The line containing "((∃ (p : Pos) (c" marks the start; repeat it and every following line exactly through the end of the entries.

[Dataset records]
»»

/-! ### Fault list, History Cache, SETs, telltale states -/

/-- The fault list: an add for a key it holds healed reactivates the entry with its place and number kept, a new
key joins at the end with the next sequence number, in a full list in place of the oldest healed entry, or is lost with the
overflow flag set when all 32 are active; a heal marks the entry healed and keeps the rest of it, and leaves a list that does
not hold the key; a removal takes the position's entries off and clears the overflow flag when the list empties
(R153, R154, R155, R156). -/
def Obligations.FaultListTakes : Prop :=
  ∀ (ib : ImageBuilder) (k : FaultKey),
    let new : FaultEntry := ⟨ib.sequence, k, ib.opSeconds, 1, true⟩
    ((∃ e ∈ ib.faults, e.key = k ∧ e.active = false) → faultAdd k ib = { ib with faults := ib.faults.map fun e =>
      if e.key = k ∧ e.active = false then { e with active := true, count := min 255 (e.count + 1) } else e }) ∧
    ((∀ e ∈ ib.faults, e.key ≠ k) → ib.faults.length < 32 →
      faultAdd k ib = { ib with faults := ib.faults ++ [new], sequence := (ib.sequence + 1) % 65536 }) ∧
    ((∀ e ∈ ib.faults, e.key ≠ k) → 32 ≤ ib.faults.length →
      (∀ (a b : List FaultEntry) (h : FaultEntry), ib.faults = a ++ h :: b → (∀ e ∈ a, e.active = true) →
        h.active = false →
        faultAdd k ib = { ib with faults := a ++ b ++ [new], sequence := (ib.sequence + 1) % 65536 }) ∧
      ((∀ e ∈ ib.faults, e.active = true) → faultAdd k ib = { ib with overflow := true })) ∧
    faultHeal k ib = { ib with faults := ib.faults.map fun e =>
      if e.key = k then { e with active := false } else e } ∧
    ((∀ e ∈ ib.faults, e.key ≠ k) → faultHeal k ib = ib) ∧
    ((ib.faults.map (·.key)).Nodup → (∃ e ∈ ib.faults, e.key = k ∧ e.active = true) →
      (faultHeal k ib).activeFaults + 1 = ib.activeFaults) ∧
    (∀ p : Pos,
      (faultRemove p ib).faults = ib.faults.filter (fun e => decide (e.key.pos ≠ p)) ∧
      ((faultRemove p ib).overflow = true ↔ ib.overflow = true ∧ ∃ e ∈ ib.faults, e.key.pos ≠ p) ∧
      (faultRemove p ib).sequence = ib.sequence)

/-- The History Cache: a write-back is skipped under IDENTITY_CLASH; else its slots, one for each LEARNED circuit with its
row's profile, replace those of the identity's entry, which moves to the front, or make a new entry at the front when a slot
is filled, the least recent of eight leaving; a lookup that hits moves the entry to the front as it is, one that misses
changes nothing; neither changes anything else but, at a hit, the position's baselines. A position that goes ABSENT from
ACTIVE or LOST is written back as it stands then; ABSENCE_INTERVAL_EXPIRY, CONNECT_DEBOUNCED_FALL and RESTART CHAIN do so for
each position of their cascade in ascending order; an identity change on a warm return writes the departing unit back and
looks the arriving one up, unless it is marked (R34, R35, R36, R37, R107, R108, R110, R111, R112).
That RESTART CHAIN flushes first is the model's reading (log entry 9), and so is that in a cascade the entries a position's
leaving completes retire, their readings judged, before the next position is written back (log entry 18). -/
def Obligations.HistoryCacheKeeps : Prop :=
  (∀ (s : State) (p : Pos) (i : Identity), s.CacheSound →
    (∀ (b vb : Nat) (c : Circ), (s.circAt p c).baseline = .learned b vb →
      s.slotOf p c = some ⟨(s.rowAt p c).profile, b, vb⟩) ∧
    (∀ c : Circ, (∀ b vb : Nat, (s.circAt p c).baseline ≠ .learned b vb) → s.slotOf p c = none) ∧
    ((s.posAt p).identityClash = true → s.writeBack p = s) ∧
    ((s.posAt p).identityClash = false → (s.posAt p).identity = some i →
      let slots := Vector.ofFn (s.slotOf p)
      (∀ (a b : List CacheEntry) (e : CacheEntry), s.cache = a ++ e :: b → e.identity = i →
        s.writeBack p = { s with cache := ⟨i, slots⟩ :: (a ++ b) }) ∧
      ((∀ e ∈ s.cache, e.identity ≠ i) → (∃ c : Circ, s.slotOf p c ≠ none) → s.cache.length < 8 →
        s.writeBack p = { s with cache := ⟨i, slots⟩ :: s.cache }) ∧
      ((∀ e ∈ s.cache, e.identity ≠ i) → (∃ c : Circ, s.slotOf p c ≠ none) → s.cache.length = 8 →
        s.writeBack p = { s with cache := ⟨i, slots⟩ :: s.cache.dropLast }) ∧
      ((∀ e ∈ s.cache, e.identity ≠ i) → (∀ c : Circ, s.slotOf p c = none) → s.writeBack p = s)) ∧
    ((∀ e ∈ s.cache, e.identity ≠ i) → s.lookup p i = s) ∧
    (∀ (a b : List CacheEntry) (e : CacheEntry), s.cache = a ++ e :: b → e.identity = i →
      (s.lookup p i).cache = e :: (a ++ b) ∧
      s.lookup p i = { s with cache := e :: (a ++ b), circuits := (s.lookup p i).circuits } ∧
      (∀ q : Pos, q ≠ p → ∀ c : Circ, (s.lookup p i).circAt q c = s.circAt q c) ∧
      ∀ c : Circ, (s.lookup p i).circAt p c =
        { s.circAt p c with baseline := ((s.lookup p i).circAt p c).baseline })) ∧
  (∀ (s : State) (q : Pos),
    ((s.posAt q).state = .lost → (s.goAbsent q).cache = (s.writeBack q).cache) ∧
    ((s.posAt q).state = .active → (s.goAbsent q).cache = ((s.leaveActive q).writeBack q).cache) ∧
    ((s.posAt q).state.onChain = false → (s.goAbsent q).cache = s.cache) ∧
    ((s.posAt q).state ≠ .absent → (s.goAbsent q).posAt q = Position.absent (s.posAt q).counters)) ∧
  (∀ (s : State) (p : Pos) (l : Time), (s.posAt p).state = .lost → (s.posAt p).lostSince = some l →
    l + s.settings.absenceInterval * 1000 ≤ s.now → ∃ t : State, exec (.absenceIntervalExpiry p) s = .next t ∧
      t.cache = ((allPos.filter fun q => p ≤ q).foldl State.goAbsent s).cache ∧
      ((∀ q : Pos, p < q → (s.posAt q).state.onChain = false) → t.cache = (s.writeBack p).cache)) ∧
  (∀ s : State, s.chain.connectRaw = false → s.chain.connectDebounced = true → s.chain.connectSince + 100 ≤ s.now →
    ∃ t : State, exec .connectDebouncedFall s = .next t ∧ t.cache = (allPos.foldl State.goAbsent s).cache) ∧
  (∀ (s : State) (f : BusFrame), s.Takes f (0x06 :: f.data) → ∃ t : State, exec (.restartChain f) s = .next t ∧
    t.cache = (allPos.foldl State.goAbsent { s with queue := { s.queue with entries := [] } }).cache ∧
    ((∀ q : Pos, (s.posAt q).identityClash = false) →
      t.cache = ((allPos.filter fun q => (s.posAt q).state.onChain).foldl State.writeBack s).cache)) ∧
  (∀ (s : State) (t : UpTelegram) (ab : Bool) (i : IdentFields), parseIdent t = some i → s.ChainSound →
    (s.posAt i.pos).state = .lost → (s.posAt i.pos).queryUntil ≠ none → (s.posAt i.pos).identity ≠ some i.identity →
    ∃ u : State, exec (.ident t ab) s = .next u ∧
      u.cache = if s.HeldByAnother i.pos i.identity then (s.writeBack i.pos).cache
        else ((s.writeBack i.pos).lookup i.pos i.identity).cache)

/-- What a SET carries: circuit c is in a position's mask exactly when its row maps a function on in the image and is fitted;
the measurement delay is the largest settle interval among the fitted circuits of ACTIVE positions whose function is in the
set, 0 when there is none, over the changed set of a CHANGE and the image of a RESYNC; and the deadlines (R43, R44, R45). -/
def Obligations.SetCarries : Prop :=
  (∀ (s : State) (i : Image) (p : Pos) (c : Circ), ((s.masks i)[p]).getLsbD c.val = true ↔
    (∃ f ∈ (s.rowAt p c).function, on i f = true) ∧ ∃ n ∈ (s.posAt p).circuitCount, c.val + 1 ≤ n) ∧
  (∀ (s : State) (fs : FnSet),
    let counts (p : Pos) (c : Circ) : Prop := (s.posAt p).state = .active ∧
      (∃ n ∈ (s.posAt p).circuitCount, c.val + 1 ≤ n) ∧ ∃ f ∈ (s.rowAt p c).function, on fs f = true
    (∀ (p : Pos) (c : Circ), counts p c → (s.profileAt p c).settle ≤ s.delayOver fs) ∧
    ((∃ (p : Pos) (c : Circ), counts p c ∧ (s.profileAt p c).settle = s.delayOver fs) ∨
      ((∀ (p : Pos) (c : Circ), ¬counts p c) ∧ s.delayOver fs = 0))) ∧
  (∀ (e : Entry) (i : Image), (e.kind = .change → e.delaySet i = e.changed) ∧ (e.kind = .resync → e.delaySet i = i)) ∧
  (∀ (now : Time) (e : Entry) (delay : Nat) (required : PosSet),
    (e.target = none → deadlineFrom now e delay required =
      now + (delay + 20 + 4 * (allPos.filter (hasPos required)).length)) ∧
    (∀ t : CheckTarget, e.target = some t → deadlineFrom now e delay required = now + (t.pulse + 20)))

««

■ Result:
    ((∃ (p : Pos) (c : Circ), counts p c ∧ (s.profileAt p c).settle = s.delayOver fs) ∨
      ((∀ (p : Pos) (c : Circ), ¬counts p c) ∧ s.delayOver fs = 0))) ∧
  (∀ (e : Entry) (i : Image), (e.kind = .change → e.delaySet i = e.changed) ∧ (e.kind = .resync → e.delaySet i = i)) ∧
  (∀ (now : Time) (e : Entry) (delay : Nat) (required : PosSet),
    (e.target = none → deadlineFrom now e delay required =
      now + (delay + 20 + 4 * (allPos.filter (hasPos required)).length)) ∧
    (∀ t : CheckTarget, e.target = some t → deadlineFrom now e delay required = now + (t.pulse + 20)))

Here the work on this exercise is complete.